De vijfde kaars en de Paaskaars worden gedoofd.
Moment van stilte
Zingen: NLB 587: 5
Jezus, gekruisigd - met ontzag en deernis zie ik uw zorg voor moeder en voor leerling liefde is dorst naar vrede zonder einde, water dat wijn wordt.
Lezen: Johannes 19: 31-37
Het was voorbereidingsdag, en de Joden wilden voorkomen dat de lichamen op sabbat, en nog wel een bijzondere sabbat, aan het kruis zouden blijven hangen. Daarom vroegen ze Pilatus of de benen van de gekruisigden gebroken mochten worden en of ze de lichamen mochten meenemen.
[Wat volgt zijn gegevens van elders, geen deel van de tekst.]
-- ==== Sys2Proof/Tests/Slice0.lean ====
section
/-! SUPPORT. Small tests: ill-formed commands, decoded words, one or two steps per command with results from
95_test_vectors.md, the port's vectors, and a witness for each statement's hypotheses. -/

namespace Sys2Proof.Tests

open Sys2Proof.Machine

/-! ### WellFormed refuses each ill-formed operand (R86) -/

theorem test_extu_offset_128_illFormed : (Instr.extu 128 8).wellFormed = false := by decide
theorem test_extu_width_64_illFormed : (Instr.extu 0 64).wellFormed = false := by decide
theorem test_exts_offset_128_illFormed : (Instr.exts 128 8).wellFormed = false := by decide
theorem test_exts_width_64_illFormed : (Instr.exts 0 64).wellFormed = false := by decide
theorem test_extp24_offset_128_illFormed : (Instr.extp24 128).wellFormed = false := by decide
theorem test_attach_4_illFormed : (Instr.attach 4).wellFormed = false := by decide
theorem test_extu_width_63_wellFormed : (Instr.extu 127 63).wellFormed = true := by decide

/-! ### Words written out bit by bit from R80 and R86, and the words of 95_test_vectors.md section 3 -/

theorem test_word_nop : decodeWord 0b00000000000000000000000000000000 = .ok .nop := by decide
theorem test_word_extu : decodeWord 0b00000000000100000000011000000001 = .ok (.extu 6 16) := by decide
theorem test_word_extu_limits : decodeWord 0b00000000001111110111111100000001 = .ok (.extu 127 63) := by decide
theorem test_word_exts : decodeWord 0b00000000000110000111110100000010 = .ok (.exts 125 24) := by decide
theorem test_word_extp24 : decodeWord 0b00000000000000000001010100000011 = .ok (.extp24 21) := by decide
theorem test_word_decode : decodeWord 0b00000000000000000000000000000100 = .ok .decode := by decide
theorem test_word_attach_extended : decodeWord 0b00000001000000000000000000000101 = .ok (.attach 1) := by decide
theorem test_word_attach_3 : decodeWord 0b00000011000000000000000000000101 = .ok (.attach 3) := by decide
theorem test_word_detach : decodeWord 0b00000000000000000000000000000110 = .ok .detach := by decide
theorem test_word_op7_illegal : decodeWord 0x00000007 = .error .reservedOpcode := by decide
theorem test_word_op15_illegal : decodeWord 0x0000000F = .error .reservedOpcode := by decide
theorem test_word_nop_bit8_illegal : decodeWord 0x00000100 = .error .nonLiveBit := by decide
theorem test_word_extu_bit7_illegal : decodeWord 0x00100681 = .error .nonLiveBit := by decide
theorem test_word_extu_bit15_illegal : decodeWord 0x00108601 = .error .nonLiveBit := by decide
theorem test_word_extu_bit22_illegal : decodeWord 0x00500601 = .error .nonLiveBit := by decide
theorem test_word_extu_var_illegal : decodeWord 0x01100601 = .error .nonLiveBit := by decide
theorem test_word_extp24_width_illegal : decodeWord 0x00181503 = .error .nonLiveBit := by decide
theorem test_word_attach_bit26_illegal : decodeWord 0x04000005 = .error .nonLiveBit := by decide
theorem test_word_detach_var_illegal : decodeWord 0x01000006 = .error .nonLiveBit := by decide
theorem test_partial_write_illegal : decodeIssued 0b0111 0x00100601 = .error .partialWrite := by decide
theorem test_encode_exts_6_16 : encode (.exts 6 16) = 0x00100602 := by decide
theorem test_encode_attach_2 : encode (.attach 2) = 0x02000005 := by decide

/-! ### A small state: every byte of FB written, those listed as given and the others 0x00 -/

/-- Attached with variant `v`, FLEN = 128, FB = Z except `cells` (95_test_vectors.md, conventions). -/
def frameState (v : Variant) (cells : Memory) : State :=
  { State.reset with fb := cells, fbWritten := BitVec.allOnes 128, flen := 128, attached := true, variant := v }

/-- The next state, where there is one. -/
def stateOf : Host.Outcome State Fault Refusal → Option State
  | .next s => some s
  | .fault _ => none
  | .refused _ => none

/-- A reading of the next state of a command. -/
def after {α : Type} (i : Instr) (s : State) (f : State → α) : Option α := (stateOf (exec i s)).map f

/-! ### Field extraction (95_test_vectors.md section 2) -/

theorem test_extu_6_16 :
    after (.extu 6 16) (frameState .basic [(6, 0xFF), (7, 0xFF)]) (fun t => (t.xr, t.errCode)) =
      some (0x0000FFFF, .ok) := by decide

theorem test_extu_width_before_range :
    after (.extu 127 0) { State.reset with xr := 0xA5A5A5A5 } (fun t => (t.xr, t.errCode)) =
      some (0xA5A5A5A5, .widthErr) := by decide

theorem test_exts_36_12 :
    after (.exts 36 12) (frameState .basic [(36, 0x34), (37, 0xF8)]) (fun t => (t.xr, t.errCode)) =
      some (0xFFFFF834, .ok) := by decide

theorem test_exts_125_24 :
    after (.exts 125 24) (frameState .basic [(125, 0x56), (126, 0x34), (127, 0x92)]) (fun t => t.xr) =
      some 0xFF923456 := by decide

theorem test_extp24_maximal_negative :
    after (.extp24 21) (frameState .basic [(23, 0x80)]) (fun t => (t.xr, t.errCode)) =
      some (0xFF800000, .ok) := by decide

theorem test_extp24_126_range :
    after (.extp24 126) { State.reset with xr := 0xA5A5A5A5 } (fun t => (t.xr, t.errCode, t.errAny)) =
      some (0xA5A5A5A5, .range, true) := by decide

/-! ### Frame decode (95_test_vectors.md sections 1, 4 and 6) -/

/-- The nonzero bytes of the frame of program P1. -/
def frameP1 : Memory :=
  [(2, 0x80), (3, 0x04), (7, 0x08), (8, 0x83), (9, 0x03), (10, 0x81), (11, 0x0C), (12, 0xFF), (13, 0xFF), (14, 0x80),
   (16, 0x80), (17, 0xFF), (18, 0x7F), (19, 0xFF), (20, 0xFF), (21, 0xFF), (22, 0xFF), (23, 0x7F), (26, 0x80)] ++
  [(27, 0x56), (28, 0x34), (29, 0x12), (30, 0x01), (32, 0xFE), (33, 0xFF), (34, 0x34), (35, 0x12),
   (36, 0xE8), (37, 0x13), (38, 0xF4), (39, 0x01), (40, 0xE9), (41, 0x03), (42, 0xF4), (43, 0x01)] ++
  [(44, 0xEA), (45, 0x03), (46, 0xF4), (47, 0x01), (48, 0xEB), (49, 0x03), (50, 0xF4), (51, 0x01),
   (52, 0xEC), (53, 0x03), (54, 0xF4), (55, 0x01), (56, 0xED), (57, 0x03), (58, 0xF4), (59, 0x01)] ++
  [(60, 0xEE), (61, 0x03), (62, 0xF4), (63, 0x01), (64, 0xEF), (65, 0x03), (66, 0xF4), (67, 0x01),
   (68, 0xF0), (69, 0x03), (70, 0xF4), (71, 0x01), (72, 0xF1), (73, 0x03), (74, 0xF4), (75, 0x01), (80, 0x40)]

theorem test_frameP1_canonical : Memory.wf frameP1 = true := by decide

/-- P1, but for BTN, which depends on the OPEN parameter, and motion. -/
theorem test_decode_P1 :
    after .decode (frameState .extended frameP1)
      (fun t => ([t.frame.btnMask.toNat, t.frame.stickLX.toNat, t.frame.stickLY.toNat, t.frame.stickRX.toNat,
        t.frame.stickRY.toNat, t.frame.vol.toNat, t.frame.tsumX.toNat, t.frame.tsumY.toNat, t.frame.touchX.toNat,
        t.frame.touchY.toNat, t.frame.pres.toNat, t.fseq.toNat], t.frame.tact, t.errCode, t.frameCommit)) =
      some ([0x00408004, 0x800, 0x384, 0xC80, 0x384, 0x80, 0x273D, 0x1388, 0x3EC, 0xE0C, 1, 1], true, .ok, true) := by
  decide
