-- ==== Sys2Proof/Machine/Seeding.lean ====
section
/-! DEFINITION. The seed scheduler: SEEDS, SEEDA, SEEDE (41_seeding.md). The loops run in place, in
the order the spec gives, because each step reads words written by earlier ones
(70_reset_and_hazards.md R226). -/

namespace Sys2Proof.Machine

/-- One step of the scalar path: `W[i] <- INIT_MULT * Mix30(W[i-1]) + i` (41_seeding.md R111). -/
def scalarStep (i : Nat) (w : Words) : Words :=
  writeW w i (initMult * mix30 (readW w (i - 1)) + BitVec.ofNat 32 i)

/-- The words `ScalarInit(seed)` leaves: `W[0] <- seed`, then i = 1 .. 623 ascending
(41_seeding.md R111). -/
@[irreducible] def scalarInit (w : Words) (seed : Word) : Words :=
  forRange 1 623 scalarStep (writeW w 0 seed)

/-- The array path between two iterations: `W` and the counters `i`, `j` (41_seeding.md R113). -/
structure Mixing where
  w : Words
  i : Nat
  j : Nat
  deriving DecidableEq, Repr

/-- The wrap of `i`: 624 becomes 1, and `W[0] <- W[623]` (41_seeding.md R114). -/
def wrapI (m : Mixing) : Mixing :=
  if 624 ≤ m.i then { m with w := writeW m.w 0 (readW m.w 623), i := 1 } else m

/-- The wrap of `j`: L becomes 0 (41_seeding.md R114). -/
def wrapJ (count : Nat) (m : Mixing) : Mixing :=
  if count ≤ m.j then { m with j := 0 } else m

/-- One iteration of pass 1: XOR first, then add `Key(j)` and `j` (41_seeding.md R114). -/
def pass1Step (keys : List Word) (m : Mixing) : Mixing :=
  let v := (readW m.w m.i ^^^ (mix30 (readW m.w (m.i - 1)) * arrayMult1))
    + keyAt keys m.j + BitVec.ofNat 32 m.j
  wrapJ keys.length (wrapI { w := writeW m.w m.i v, i := m.i + 1, j := m.j + 1 })

/-- Pass 1: `max(624, L)` iterations (41_seeding.md R114). -/
def pass1 (keys : List Word) (m : Mixing) : Mixing :=
  forRange 0 (max 624 keys.length) (fun _ => pass1Step keys) m

/-- One iteration of pass 2: the subtrahend is `i` before it advances (41_seeding.md R115). -/
def pass2Step (m : Mixing) : Mixing :=
  let v := (readW m.w m.i ^^^ (mix30 (readW m.w (m.i - 1)) * arrayMult2)) - BitVec.ofNat 32 m.i
  wrapI { m with w := writeW m.w m.i v, i := m.i + 1 }

/-- Pass 2: 623 iterations, going on with the `i` pass 1 left (41_seeding.md R115, R116). -/
def pass2 (m : Mixing) : Mixing := forRange 0 623 (fun _ => pass2Step) m

/-- The words `ArrayInit(Key, L)` leaves, L ≥ 1 (41_seeding.md R113): `i` starts at 1 and `j` at 0
(R116), and `W[0]` is forced at the end. -/
@[irreducible] def arrayInit (w : Words) (keys : List Word) : Words :=
  writeW (pass2 (pass1 keys { w := scalarInit w arrayBaseSeed, i := 1, j := 0 })).w 0 arrayFinalW0

/-- The array path as an operation on the state: mix, commit, answer OK with no data
(41_seeding.md R112). -/
def seedFromKeys (keys : List Word) (s : State) : State :=
  respond .ok [] (commitSeed (arrayInit s.W keys) s)

/-- Auto-seed from `e` entropy words: exactly the array path over them, once they are there
(41_seeding.md R118). -/
def seedFromEntropy (e : Nat) (s : State) : State :=
  match takeEntropy e s with
  | some (keys, t) => seedFromKeys keys t
  | none => waitForEntropy s

/-- SEEDS (41_seeding.md R110). -/
def execSeeds (seed : Word) (s : State) : Host.Outcome State Fault Refusal :=
  .next (respond .ok [] (commitSeed (scalarInit s.W seed) s))

/-- SEEDA (41_seeding.md R112): no key at all is INVALID_ARGUMENT (60_exceptions.md R191). -/
def execSeeda (keys : List Word) (s : State) : Host.Outcome State Fault Refusal :=
  match keys with
  | [] => .next (raise .invalidArgument s)
  | k :: ks => .next (seedFromKeys (k :: ks) s)

/-- SEEDE (41_seeding.md R118): E = `AUTO_SEED_WORDS` words from ENT. -/
def execSeede (s : State) : Host.Outcome State Fault Refusal :=
  .next (seedFromEntropy Config.autoSeedWords s)

end Sys2Proof.Machine
end

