-- ==== Sys2Proof/WellFormed.lean ====
section
/-! DEFINITION. Which instructions have an encoding: the key count of SEEDA must fit the 24-bit
field LEN (00_scope.md R5, 30_encoding.md R62); every seed and key value is legal
(30_encoding.md R67). -/

namespace Sys2Proof

/-- `KEY_LEN_MAX` = 2^24 - 1, the capacity of the field LEN (00_scope.md R5). -/
def keyLenMax : Nat := 16777215

/-- An instruction that some request packet encodes. -/
def Instr.WellFormed : Instr → Bool
  | .seeds _ => true
  | .seeda keys => decide (keys.length ≤ keyLenMax)
  | .seede => true
  | .next32 => true
  | .nextr32 => true
  | .nextr53 => true
  | .nextuuid => true

end Sys2Proof
end

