-- ==== Sys2Proof/Safety.lean ====
section
/-! DEFINITION. What the statements speak of: the invariant of a run, well-formed responses, draws
counted from a state, and powers of the twist. -/

namespace Sys2Proof.Machine

/-- `W` is not degenerate: of the 19937 bits that matter, bit 31 of `W[0]` and all of
`W[1..623]`, at least one is 1 (10_state.md R25 item 3; 42_twist.md R148, R149). -/
def Nondegenerate (w : Words) : Prop :=
  (readW w 0).getLsbD 31 = true ∨ ∃ k, 1 ≤ k ∧ k ≤ 623 ∧ readW w k ≠ 0#32

/-- A response packet as 30_encoding.md R70 and R71 have it: OK with at most four data words, or
one of the three error status words alone. -/
def ResponseOk (r : List Word) : Prop :=
  (∃ data, r = statusWord .ok :: data ∧ data.length ≤ 4) ∨
  r = [statusWord .invalidArgument] ∨ r = [statusWord .illegalCommand] ∨
  r = [statusWord .notSeeded]

/-- The invariant every step keeps: an unseeded engine rests at index 624 (10_state.md R25 item 5),
a seeded one is never degenerate, a waiting SEEDE holds fewer than E words, and every response is
well formed. -/
structure Inv (s : State) : Prop where
  unseeded_index : s.seeded = false → s.index = 624
  seeded_nondegenerate : s.seeded = true → Nondegenerate s.W
  waiting_short : ∀ taken, s.waiting = some taken → taken.length < Config.autoSeedWords
  responses_ok : ∀ r ∈ s.rsp, ResponseOk r

/-- The state after `n` draws (43_output.md R168). -/
def afterDraws : Nat → State → State
  | 0, s => s
  | n + 1, s => (draw (afterDraws n s)).2

/-- The draw made after `n` earlier ones, counted from 0 (43_output.md R168). -/
def nthDraw (n : Nat) (s : State) : Word := (draw (afterDraws n s)).1

/-- The twist applied `b` times: `X_b` of 43_output.md R168. -/
def twistPower : Nat → Words → Words
  | 0, w => w
  | b + 1, w => twist (twistPower b w)

/-- The twist as one loop with indices modulo 624, in place, k ascending (42_twist.md R145). -/
def twistUniform (w : Words) : Words :=
  forRange 0 624 (fun k v => writeW v k
    (twistWord (readW v k) (readW v ((k + 1) % 624)) (readW v ((k + 397) % 624)))) w

/-- Pass 1 after `n` iterations from the start of the array path (41_seeding.md R114, R117). -/
def pass1After (keys : List Word) (n : Nat) (w : Words) : Mixing :=
  forRange 0 n (fun _ => pass1Step keys) { w := scalarInit w arrayBaseSeed, i := 1, j := 0 }

/-- Pass 2 after `n` iterations from where pass 1 left off (41_seeding.md R115, R117). -/
def pass2After (keys : List Word) (n : Nat) (w : Words) : Mixing :=
  forRange 0 n (fun _ => pass2Step) (pass1After keys (max 624 keys.length) w)

/-- The number of data words of an OK response (30_encoding.md R72). -/
def dataWordCount : Instr → Nat
  | .seeds _ => 0
  | .seeda _ => 0
  | .seede => 0
  | .next32 => 1
  | .nextr32 => 1
  | .nextr53 => 2
  | .nextuuid => 4

/-- The number of draws a successful command makes (43_output.md R168). -/
def drawCount : Instr → Nat
  | .seeds _ => 0
  | .seeda _ => 0
  | .seede => 0
  | .next32 => 1
  | .nextr32 => 1
  | .nextr53 => 2
  | .nextuuid => 4

/-- The four value-extraction commands (43_output.md). -/
def IsExtraction (i : Instr) : Prop :=
  i = .next32 ∨ i = .nextr32 ∨ i = .nextr53 ∨ i = .nextuuid

/-- The malformed packets, as 60_exceptions.md R192 lists them: an unassigned OPC, a non-zero LEN
on a command other than SEEDA, or a packet of another number of words than the command requires
(2 for SEEDS, 1 + LEN for SEEDA, 1 for the rest). -/
def MalformedPacket (p : Packet) : Prop :=
  opcField p.cmd ∉ [0x01#8, 0x02#8, 0x03#8, 0x10#8, 0x11#8, 0x12#8, 0x13#8] ∨
  (opcField p.cmd ∈ [0x01#8, 0x03#8, 0x10#8, 0x11#8, 0x12#8, 0x13#8] ∧ lenField p.cmd ≠ 0) ∨
  (opcField p.cmd = 0x01#8 ∧ p.operands.length + 1 ≠ 2) ∨
  (opcField p.cmd = 0x02#8 ∧ p.operands.length + 1 ≠ 1 + lenField p.cmd) ∨
  (opcField p.cmd ∈ [0x03#8, 0x10#8, 0x11#8, 0x12#8, 0x13#8] ∧ p.operands.length + 1 ≠ 1)

/-- What a line of assembler puts on REQ and RST: its packet, the reset request, or nothing
(30_encoding.md R74). -/
def lineEvents : AsmLine → List HostEvent
  | .reset => [.reset]
  | l => (assemble l).toList.map .packet

/-- What a line of assembler puts on ENT (30_encoding.md R74). -/
def lineEntropy : AsmLine → List Word
  | .entropy es => es.map hostWord
  | _ => []

/-- `bswap`: the four bytes of a word reversed (43_output.md R165). -/
def bswap (v : Word) : Word := packWord (byteOf v 0) (byteOf v 1) (byteOf v 2) (byteOf v 3)

/-- The hexadecimal digits of a case, as characters (43_output.md R166). -/
def hexDigits : HexCase → List Char
  | .lower => ['0', '1', '2', '3', '4', '5', '6', '7', '8', '9', 'a', 'b', 'c', 'd', 'e', 'f']
  | .upper => ['0', '1', '2', '3', '4', '5', '6', '7', '8', '9', 'A', 'B', 'C', 'D', 'E', 'F']

end Sys2Proof.Machine
end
Toen braken de soldaten de benen van de eerste die tegelijk met Jezus gekruisigd was, en ook die van de ander. Vervolgens kwamen ze bij Jezus, maar ze zagen dat Hij al gestorven was. Daarom braken ze zijn benen niet. Maar een van de soldaten stak een lans in zijn zij en meteen vloeide er bloed en water uit. Hiervan getuigt iemand die het zelf heeft gezien, en zijn getuigenis is betrouwbaar. Hij weet dat hij de waarheid spreekt en wil dat ook u gelooft. Dit gebeurde omdat de Schrift in vervulling moest gaan: ‘Geen van zijn beenderen zal verbrijzeld worden.’ Een andere schrifttekst zegt: ‘Ze zullen hun blik richten op Hem die ze hebben doorstoken.’
Zingen: NLB 587: 6
Zing met de psalm: geen woord is er gebroken - de waarheid is gezien om te geloven.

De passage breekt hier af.